[Stored data entries]

-- ==== Sys2Proof/Machine/Flags.lean ====
section
/-! DEFINITION. The flag computation, the only one the core has (R31, R175), and the reading of the Equal indicator. -/

namespace Sys2Proof.Machine

/-- CMP's flag: G when x > y, L when x < y, E otherwise, unsigned (R175). -/
def compareFlag (x y : Byte) : Flag :=
  if x.toNat > y.toNat then .G else if x.toNat < y.toNat then .L else .E

/-- The Equal indicator is set (R31). -/
def Flag.equal (f : Flag) : Bool := f == .E

end Sys2Proof.Machine
end

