-- ==== Sys2Proof/Machine/Checked.lean ====
section
/-! DEFINITION. The checked step: the spec's model-only faults `UnwrittenRegister` and `UnwrittenFlags` (R38, R106, R206)
laid over `step`. `step` itself runs such an instruction with the reset value the log names (log 1); a claim that must not
rest on those values is stated of the checked step. -/

namespace Sys2Proof.Machine

/-- What an instruction does with a register operand (R81, R106). -/
inductive OperandRole where
  /-- read, and perhaps written after: `check_src` -/
  | src
  /-- only written: `check_dst` -/
  | dst
deriving DecidableEq, Repr

/-- An instruction's register operands with their roles, in the order they are checked (R81, R107). -/
def operandChecks : Instr → List (OperandRole × Byte)
  | .hlt | .ret => []
  | .ldi a _ | .pop a => [(.dst, a)]
  | .prn a | .push a | .call a | .jmp a | .jeq a | .jne a => [(.src, a)]
  | .inc a | .dec a | .not a => [(.src, a)]
  | .add a b | .sub a b | .mul a b | .div a b | .mod a b | .cmp a b => [(.src, a), (.src, b)]
  | .and a b | .or a b | .xor a b | .shl a b | .shr a b => [(.src, a), (.src, b)]

/-- The instruction reads FL: JEQ and JNE alone (R31). -/
def readsFlags : Instr → Bool
  | .jeq _ | .jne _ => true
  | .hlt | .ret | .ldi _ _ | .pop _ | .prn _ | .push _ | .call _ | .jmp _ | .inc _ | .dec _ | .not _ => false
  | .add _ _ | .sub _ _ | .mul _ _ | .div _ _ | .mod _ _ | .cmp _ _ => false
  | .and _ _ | .or _ _ | .xor _ _ | .shl _ _ | .shr _ _ => false

/-- The written bit of a register; R7 counts as written, its reset value being stated (R38). -/
def registerWritten (s : State) (i : Fin 8) : Bool := if h : i.val < 7 then s.written[i.val] else true

/-- `check_src` and `check_dst` of R106 with the written check. -/
def checkOperand (s : State) : OperandRole × Byte → Except FaultKind Unit
  | (.src, r) => do
    let i ← checkSrc r
    if registerWritten s i then .ok () else .error .unwrittenRegister
  | (.dst, r) => do
    let _ ← checkDst r
    .ok ()

/-- The operand checks in order: the first that raises decides (R107, R208). -/
def checkOperands (s : State) : List (OperandRole × Byte) → Except FaultKind Unit
  | [] => .ok ()
  | c :: cs => do
    checkOperand s c
    checkOperands s cs

/-- Every check the model-only faults take part in: the operands, then the flags (R107, R122, R123, R208). -/
def writtenCheck (i : Instr) (s : State) : Except FaultKind Unit := do
  checkOperands s (operandChecks i)
  if readsFlags i && !s.flWritten then .error .unwrittenFlags else .ok ()

/-- The effect of an instruction with the model-only faults of R206. -/
def execChecked (i : Instr) (s : State) : Host.Outcome State Fault Refusal :=
  match writtenCheck i s with
  | .error k => .next (s.enterFault k)
  | .ok () => exec i s

/-- One cycle with the model-only faults of R206, of a core configured with an opcode map (R7). -/
def stepCheckedWith (map : OpcodeMap) (s : State) : Host.Outcome State Fault Refusal :=
  match s.run with
  | .halted => .fault .noStepHalted
  | .faulted => .fault .noStepFaulted
  | .running =>
    match fetchDecodeWith map s with
    | .error k => .next (s.enterFault k)
    | .ok i => execChecked i s

/-- The checked step with the default opcode map. -/
def stepChecked (s : State) : Host.Outcome State Fault Refusal := stepCheckedWith opcodeMap s

end Sys2Proof.Machine
end

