theorem operandWritten_of_checkOperands {cs : List (OperandRole × Byte)} (h : checkOperands s cs = .ok ()) {r : Byte}
    (hr : (OperandRole.src, r) ∈ cs) : OperandWritten s r := by
  induction cs with
  | nil => cases hr
  | cons c cs ih =>
    obtain ⟨hc, hcs⟩ := ok_of_seq_ok h
    rcases List.mem_cons.1 hr with rfl | hr
    · exact operandWritten_of_checkOperand hc
    · exact ih hcs hr

/-- An instruction whose written check passes reads only what is written. -/
theorem readsOnlyWritten_of_writtenCheck (h : writtenCheck ins s = .ok ()) : ReadsOnlyWritten s ins := by
  obtain ⟨hops, hfl⟩ := ok_of_seq_ok h
  have src {r : Byte} (hr : (OperandRole.src, r) ∈ operandChecks ins) := operandWritten_of_checkOperands hops hr
  cases ins with
  | hlt | ret | ldi | pop => trivial
  | prn | push | call | jmp | inc | dec | not => exact src (by simp [operandChecks])
  | jeq | jne => exact ⟨src (by simp [operandChecks]), by simpa [readsFlags] using hfl⟩
  | add | sub | mul | div | mod | cmp | and | or | xor | shl | shr =>
    exact ⟨src (by simp [operandChecks]), src (by simp [operandChecks])⟩

/-! ### Two agreeing states take the same checked step -/

/-- What an instruction raises is decided by what it reads, SP and memory. -/
theorem AgreeOnWritten.raises (h : AgreeOnWritten s t) {k : FaultKind} (hw : ReadsOnlyWritten s ins)
    (hr : Raises s ins k) : Raises t ins k := by
  cases hr with
  | operand hwf => exact .operand hwf
  | div ha hb h0 => exact .div ha hb (h.regs _ (hw.2 _ hb) ▸ h0)
  | mod ha hb h0 => exact .mod ha hb (h.regs _ (hw.2 _ hb) ▸ h0)
  | push ha hsp => exact .push ha (h.sp_eq ▸ hsp)
  | call ha hsp => exact .call ha (h.sp_eq ▸ hsp)
  | pop ha hsp =>
    rw [(h.setReg _ _).sp_eq, h.mem, h.sp_eq] at hsp
    exact .pop ha hsp
  | ret hsp => exact .ret (h.sp_eq ▸ hsp)

/-- The same result of an agreeing register, written to a register of both states. -/
theorem AgreeOnWritten.unary (h : AgreeOnWritten s t) {i : Fin 8} (f : Byte → Nat) (n : Nat)
    (hi : registerWritten s i = true) :
    AgreeOnWritten ((s.setReg i (f (s.reg i))).advance n) ((t.setReg i (f (t.reg i))).advance n) := by
  rw [h.regs i hi]
  exact (h.setReg i _).advance n

/-- The same result of two agreeing registers, written to a register of both states. -/
theorem AgreeOnWritten.binary (h : AgreeOnWritten s t) {i j : Fin 8} (f : Byte → Byte → Nat) (n : Nat)
    (hi : registerWritten s i = true) (hj : registerWritten s j = true) :
    AgreeOnWritten ((s.setReg i (f (s.reg i) (s.reg j))).advance n)
      ((t.setReg i (f (t.reg i) (t.reg j))).advance n) := by
  rw [h.regs i hi, h.regs j hj]
  exact (h.setReg i _).advance n

/-- A jump that the same condition decides in both states. -/
theorem AgreeOnWritten.jump (h : AgreeOnWritten s t) {i : Fin 8} (taken : Bool) (hi : registerWritten s i = true) :
    AgreeOnWritten (if taken then s.setPc (s.reg i).toNat else s.advance 1)
      (if taken then t.setPc (t.reg i).toNat else t.advance 1) := by
  rw [h.regs i hi]
  cases taken
  · exact h.advance 1
  · exact h.setPc _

- _What you should do_:
Output each line exactly, from the first line of the data down to the line that contains "if x.toNat >", both included.

- _Response_:
-- ==== Sys2Proof/Machine/Flags.lean ====
section
/-! DEFINITION. The flag computation, the only one the core has (R31, R175), and the reading of the Equal indicator. -/

namespace Sys2Proof.Machine

/-- CMP's flag: G when x > y, L when x < y, E otherwise, unsigned (R175). -/
def compareFlag (x y : Byte) : Flag :=
  if x.toNat > y.toNat then .G else if x.toNat < y.toNat then .L else .E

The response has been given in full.